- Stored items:

-- ==== Sys2Proof/Laws/Frames.lean ====
section
/-! SUPPORT. One period's frames and a dead interval that runs out: what they keep of the interlock (R137) and of the
ceiling (R106, R142). -/

namespace Sys2Proof.Machine

/-! ### The ceiling -/

theorem ramp_le (pts : Points) (c : Chan) : ramp pts c ≤ max c.command c.target := by
  unfold ramp; split
  · omega
  · have : Nat.max (c.command - pts.fallStep) c.target = max (c.command - pts.fallStep) c.target := rfl
    omega

theorem frameCommand_le (pts : Points) (level : Level) (il : Interlock) (x : Side) (c : Chan) :
    frameCommand pts level il x c ≤ max c.command c.target := by
  unfold frameCommand
  split
  · omega
  · split
    · split
      · omega
      · exact ramp_le pts c
    · omega

/-- A channel after a frame: its command is its ring's, its target as it was. -/
theorem Valve.frame_chan (v : Valve) (pts : Points) (level : Level) (k : Ring) (x : Side) :
    let y := (v.frame pts level).chans.get (channelOf k x)
    let f := ringFrame pts level (v.rings.get k) (v.chans.get (channelOf k .press)) (v.chans.get (channelOf k .lift))
    y.target = (v.chans.get (channelOf k x)).target ∧
      y.command = (match x with | .press => f.2.1 | .lift => f.2.2) := by
  cases k <;> cases x <;> exact ⟨rfl, rfl⟩

theorem Valve.frame_ring (v : Valve) (pts : Points) (level : Level) (k : Ring) :
    (v.frame pts level).rings.get k =
      (ringFrame pts level (v.rings.get k) (v.chans.get (channelOf k .press)) (v.chans.get (channelOf k .lift))).1 := by
  cases k <;> rfl

theorem State.frame_underCeiling {s : State} (h : s.underCeiling) :
    ({ s with valve := s.valve.frame s.points s.release.level } : State).underCeiling := by
  intro c
  have hc := h c
  rw [Channel.eq_channelOf c] at hc ⊢
  obtain ⟨ht, hm⟩ := s.valve.frame_chan s.points s.release.level c.ring c.side
  have hp := frameCommand_le s.points s.release.level
    (((s.valve.rings.get c.ring).bypass s.release.level).advance s.points) c.side
    (s.valve.chans.get (channelOf c.ring c.side))
  refine ⟨?_, by show Chan.target _ ≤ _; rw [ht]; exact hc.2⟩
  have e : ((s.valve.frame s.points s.release.level).chans.get (channelOf c.ring c.side)).command =
      frameCommand s.points s.release.level (((s.valve.rings.get c.ring).bypass s.release.level).advance s.points) c.side
        (s.valve.chans.get (channelOf c.ring c.side)) := by
    rw [hm]; cases c <;> rfl
  show Chan.command _ ≤ _
  rw [e]; have := hc.1; have := hc.2
  show _ ≤ s.points.ceiling
  omega

/-! ### The interlock -/

theorem Interlocked.bypass {il : Interlock} {p l : Nat} (h : Interlocked il p l) (level : Level) :
    Interlocked (il.bypass level) p l := by
  refine ⟨h.exclusive, fun x hx => h.releasedIntent x ?_, fun i hi => ?_, fun i n hi hn => h.zeroFrame i n ?_ hn⟩
  · simp only [Interlock.bypass, Option.filter_eq_some_iff] at hx; exact hx.1
  · simp only [Interlock.bypass, Option.filter_eq_some_iff] at hi ⊢
    have := h.waitIntent i hi.1
    exact ⟨this.1, by rw [this.2]; rfl⟩
  · simp only [Interlock.bypass, Option.filter_eq_some_iff] at hi; exact hi.1

/-- An interlock whose interval has run out keeps R137 as its channel is released. -/
theorem Interlocked.release {il : Interlock} {p l : Nat} (h : Interlocked il p l) {i : Interval} {n : Nat}
    (hi : il.interval = some i) (hn : i.frames = some n) : Interlocked (il.release i.side) p l :=
  ⟨h.exclusive, fun _ hx => by cases hx; exact ⟨(h.waitIntent i hi).1, h.zeroFrame i n hi hn⟩,
    fun _ hj => by simp [Interlock.release] at hj, fun _ _ hj => by simp [Interlock.release] at hj⟩

/-- The commands of a ring's two channels as one side and the other. -/
theorem Interlocked.advance {il : Interlock} {p l : Nat} (h : Interlocked il p l) (pts : Points) :
    Interlocked (il.advance pts) p l := by
  unfold Interlock.advance
  cases hi : il.interval with
  | none => simpa [hi] using h
  | some i =>
    simp only
    obtain ⟨hw, hr⟩ := h.waitIntent i hi
    split
    · next hd =>
      cases hf : i.frames with
      | none => simp [Interval.due, hf] at hd
      | some n => exact h.release hi hf
    · refine ⟨h.exclusive, fun x hx => by rw [hr] at hx; simp at hx, fun j hj => ?_, fun j m hj hm => ?_⟩
      · cases hj; exact ⟨hw, hr⟩
      · cases hj
        cases hf : i.frames with
        | none => simp [Interval.tick, hf] at hm
        | some n => exact h.zeroFrame i n hi hf

theorem Interlock.noteZero_same (il : Interlock) (p l : Nat) :
    (il.noteZero p l).intent = il.intent ∧ (il.noteZero p l).released = il.released ∧
      ((il.noteZero p l).interval = il.interval ∨
        (il.interval = some ⟨.press, none⟩ ∧ l = 0 ∧ (il.noteZero p l).interval = some ⟨.press, some 0⟩) ∨
        (il.interval = some ⟨.lift, none⟩ ∧ p = 0 ∧ (il.noteZero p l).interval = some ⟨.lift, some 0⟩)) := by
  unfold Interlock.noteZero
  split
  · next e =>
    split
    · next z => exact ⟨rfl, rfl, .inr (.inl ⟨e, z, rfl⟩)⟩
    · exact ⟨rfl, rfl, .inl rfl⟩
  · next e =>
    split
    · next z => exact ⟨rfl, rfl, .inr (.inr ⟨e, z, rfl⟩)⟩
    · exact ⟨rfl, rfl, .inl rfl⟩
  · exact ⟨rfl, rfl, .inl rfl⟩

theorem frameCommand_zero {pts : Points} {level : Level} {il : Interlock} {x : Side} {c : Chan}
    (h : c.command = 0) (hr : il.released ≠ some x) : frameCommand pts level il x c = 0 := by
  unfold frameCommand; split
  · rfl
  · simp [h]

theorem ringFrame_interlocked {il : Interlock} {press lift : Chan} (h : Interlocked il press.command lift.command)
    (pts : Points) (level : Level) :
    let f := ringFrame pts level il press lift
    Interlocked f.1 f.2.1 f.2.2 := by
  have hm := (h.bypass level).advance pts
  simp only [ringFrame]
  generalize (il.bypass level).advance pts = m at hm ⊢
  generalize hp : frameCommand pts level m .press press = p
  generalize hl : frameCommand pts level m .lift lift = l
  have hrp : m.released = some .press → l = 0 := fun e =>
    hl ▸ frameCommand_zero (hm.releasedIntent _ e).2 (by rw [e]; decide)
  have hrl : m.released = some .lift → p = 0 := fun e =>
    hp ▸ frameCommand_zero (hm.releasedIntent _ e).2 (by rw [e]; decide)
  have hz : m.released = none → press.command = 0 → p = 0 := fun e z => hp ▸ frameCommand_zero z (by rw [e]; decide)
  have hy : m.released = none → lift.command = 0 → l = 0 := fun e z => hl ▸ frameCommand_zero z (by rw [e]; decide)
  obtain ⟨e1, e2, e3⟩ := m.noteZero_same p l
  have ex : p = 0 ∨ l = 0 := by
    cases hx : m.released with
    | none => exact hm.exclusive.imp (hz hx) (hy hx)
    | some x => cases x with
      | press => exact .inr (hrp hx)
      | lift => exact .inl (hrl hx)
  refine ⟨ex, fun x hx => ?_, fun i hi => ?_, fun i n hi hn => ?_⟩
  · simp only [e1] at *
    rw [e2] at hx
    exact ⟨(hm.releasedIntent x hx).1, by cases x; exact hrp hx; exact hrl hx⟩
  · simp only [e1, e2]
    rcases e3 with e | ⟨e, _, e'⟩ | ⟨e, _, e'⟩
    · exact hm.waitIntent i (e ▸ hi)
    · simp only [e', Option.some.injEq] at hi; subst hi; exact hm.waitIntent ⟨.press, none⟩ e
    · simp only [e', Option.some.injEq] at hi; subst hi; exact hm.waitIntent ⟨.lift, none⟩ e
  · rcases e3 with e | ⟨e, z, e'⟩ | ⟨e, z, e'⟩
    · have hi' : m.interval = some i := e ▸ hi
      have r := (hm.waitIntent i hi').2
      have := hm.zeroFrame i n hi' hn
      cases hs : i.side <;> rw [hs] at this <;> simp only at this ⊢
      · exact hy r this
      · exact hz r this
    · simp only [e', Option.some.injEq] at hi; subst hi; exact z
    · simp only [e', Option.some.injEq] at hi; subst hi; exact z

theorem State.frame_interlocked {s : State} {k : Ring} (h : s.interlocked k) :
    ({ s with valve := s.valve.frame s.points s.release.level } : State).interlocked k := by
  have := ringFrame_interlocked h s.points s.release.level
  obtain ⟨_, hp⟩ := s.valve.frame_chan s.points s.release.level k .press
  obtain ⟨_, hl⟩ := s.valve.frame_chan s.points s.release.level k .lift
  show Interlocked ((s.valve.frame s.points s.release.level).rings.get k) (Chan.command _) (Chan.command _)
  rw [Valve.frame_ring, hp, hl]; exact this

end Sys2Proof.Machine
end

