theorem execPowerOn_change (l : Lines) (s : State) : ∃ t, exec (.powerOn l) s = .next t ∧ Change s t := by
  refine ⟨_, rfl, .trans (.start s (({ s with lines := l } : State).load (s.store.valid?.getD factoryImage))
    resetInterlock resetInterlock_interlocked rfl) (.trans (.core ?_) (.internal (State.startCauses_works _)))⟩
  split <;> exact ⟨rfl, rfl, rfl, rfl, rfl, rfl, rfl, rfl, rfl, rfl⟩

theorem State.restartOnArrival_change (s : State) (r : Req) : Change s (s.restartOnArrival r) := by
  unfold State.restartOnArrival
  split
  · exact .core (s.reply_core _ _ _ _)
  · exact .trans s.warmRestart_change (.core (State.reply_core _ _ _ _ _))

theorem State.accept_change (s : State) (p : Port) (kind : Byte) (payload : List Byte) :
    Change s (s.accept p kind payload) := by
  unfold State.accept
  simp only
  split_ifs
  · exact .refl s
  · exact .core (s.reply_core _ _ _ _)
  · exact s.restartOnArrival_change _
  · exact .core (s.reply_core _ _ _ _)
  · exact .core (onPort_core s _ _)

theorem State.frameByte_change (s : State) (p : Port) (bytes : List Byte) : Change s (s.frameByte p bytes) := by
  have hreceive : ∀ r, Change s (s.receive p r) := fun r => .core (s.receive_core p r)
  unfold State.frameByte
  simp only
  split_ifs
  · exact hreceive _
  · exact hreceive _
  · exact (hreceive _).trans (State.accept_change _ _ _ _)
  · exact hreceive _

/-! ### Requests and writes of points -/

/-- A port's command changes the state as the request's effect does, on the requests its row takes. -/
theorem State.serve_change {s : State} (p : Port) (k : Kind) {want : Req → Bool} {effect : Req → State → Effect}
    (heffect : ∀ r, want r = true → Change s (effect r s).state) : Change s (s.serve p k want effect) := by
  unfold State.serve
  split
  · exact .refl s
  · next r hrequest =>
    split
    · exact .core (s.answer_core _ _ _ _)
    · exact (heffect r (State.wanted_of_request? hrequest)).trans (.core (State.answer_core _ _ _ _ _))

/-- A row's write changes the state as the owner does at the points of the row. -/
theorem State.writeRow_change {s : State} (p : Port) {row : WriteRow} {owner : Point → State → State → State}
    (howner : ∀ q v, Machine.writeRow (some q) = row → Change s (owner q s { s with points := s.points.write q v })) :
    Change s (s.writeRow p row owner) := by
  refine State.serve_change p .point fun r hwant => ?_
  simp only [writeOf, Bool.and_eq_true, decide_eq_true_eq] at hwant
  obtain ⟨_, hrow⟩ := hwant
  unfold writeEffect
  simp only
  split
  · exact .refl s
  · next q hq =>
    split
    · exact .refl s
    · exact howner q _ (hq ▸ hrow)

/-- A row other than the ceiling's stores the point, and then the owner acts on a state whose rings are right. -/
theorem State.writeRow_change_of_owner {s : State} (hr : ∀ k, s.ringRight k) (p : Port) {row : WriteRow}
    {owner : Point → State → State → State} (hrow : row ≠ .ceiling)
    (howner : ∀ q (t : State), (∀ k, t.ringRight k) → Change t (owner q s t)) : Change s (s.writeRow p row owner) := by
  refine State.writeRow_change p fun q v hq => ?_
  have hstored : Change s { s with points := s.points.write q v } :=
    .stored s q v fun hceiling => hrow (hq ▸ hceiling ▸ rfl)
  exact hstored.trans (howner q _ (hstored.ringRight hr))

theorem geometryOwner_works {t : State} (h : ∀ k, t.ringRight k) (q : Point) (s : State) :
    Works t (geometryOwner q s t) :=
  Works.andThen h t.pushed_works fun h => State.afterMove_works h s

theorem echoOwner_works (q : Point) (s t : State) : Works t (echoOwner q s t) := by
  unfold echoOwner
  split
  · refine onChan_works _ _ _ fun x => ?_
    unfold Chan.echoWritten
    split <;> exact ⟨rfl, rfl⟩
  · exact .refl t

theorem writeRow_eq_ceiling {q : Point} (h : Machine.writeRow (some q) = .ceiling) : q = .ceiling := by
  cases q with
  | ceiling => rfl
  | _ => cases h

/-! ### The mode, the frames, the inputs -/

theorem modeEffect_change (r : Req) (s : State) : Change s (modeEffect r s).state := by
  unfold modeEffect
  split
  · exact .refl s
  · split_ifs
    · exact .refl s
    · exact .refl s
    · exact .mode s _

theorem exec_valveFrame_change (s : State) : ∃ t, exec .valveFrame s = .next t ∧ Change s t :=
  ⟨_, rfl, (Change.frame s).trans (.internal ((Internal.works (Works.foldl State.reportSilent_works Channel.all _)).trans
    (badEchoes_internal _ _)))⟩

theorem exec_deadIntervalExpiry_change (k : Ring) (s : State) :
    ∃ t, exec (.deadIntervalExpiry k) s = .next t ∧ Change s t := by
  show ∃ t, execDeadIntervalExpiry k s = .next t ∧ Change s t
  unfold execDeadIntervalExpiry
  split
  · exact ⟨_, rfl, .refl s⟩
  · next i hi =>
    split
    · next hdue =>
      cases hframes : i.frames with
      | none => simp [Interval.due, hframes] at hdue
      | some n => exact ⟨_, rfl, .expiry s k i n hi hframes⟩
    · exact ⟨_, rfl, .refl s⟩

theorem State.takeEstop_change (s : State) : Change s s.takeEstop :=
  (Change.inputs s true s.release.rotorRunning).trans
    (.internal ((State.raiseCause_internal _ _).trans (.works (.permit _))))

theorem exec_estopInputChange_change (active : Bool) (s : State) :
    ∃ t, exec (.estopInputChange active) s = .next t ∧ Change s t := by
  show ∃ t, execEstopInputChange active s = .next t ∧ Change s t
  have hline : Change s { s with lines := { s.lines with estopActive := active } } := .core (lines_core s _)
  unfold execEstopInputChange
  simp only
  split_ifs
  · exact ⟨_, rfl, .refl s⟩
  · exact ⟨_, rfl, hline.trans (State.takeEstop_change _)⟩
  · exact ⟨_, rfl, hline⟩

theorem exec_estopInactiveTaken_change (s : State) : ∃ t, exec .estopInactiveTaken s = .next t ∧ Change s t := by
  show ∃ t, execEstopInactiveTaken s = .next t ∧ Change s t
  unfold execEstopInactiveTaken
  simp only
  split
  · exact ⟨_, rfl, (Change.inputs s false s.release.rotorRunning).trans (.works (.permit _))⟩
  · exact ⟨_, rfl, .refl s⟩

theorem State.takeRotor_change (s : State) (k : Ring) (running : Bool) : Change s (s.takeRotor k running) := by
  have htaken := Change.inputs s s.release.estopActive (s.release.rotorRunning.modify k fun _ => running)
  unfold State.takeRotor
  simp only
  split
  · exact htaken.trans (.internal (State.raiseCause_internal _ _))
  · exact htaken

- EXERCISE INSTRUCTIONS:
Take the lines above from the one containing "hx) (hy hx)" down to the one containing "rw [e2] at hx", and transcribe them exactly, both ends included.

- EXERCISE ANSWER:
    | none => exact hm.exclusive.imp (hz hx) (hy hx)
    | some x => cases x with
      | press => exact .inr (hrp hx)
      | lift => exact .inl (hrl hx)
  refine ⟨ex, fun x hx => ?_, fun i hi => ?_, fun i n hi hn => ?_⟩
  · simp only [e1] at *
    rw [e2] at hx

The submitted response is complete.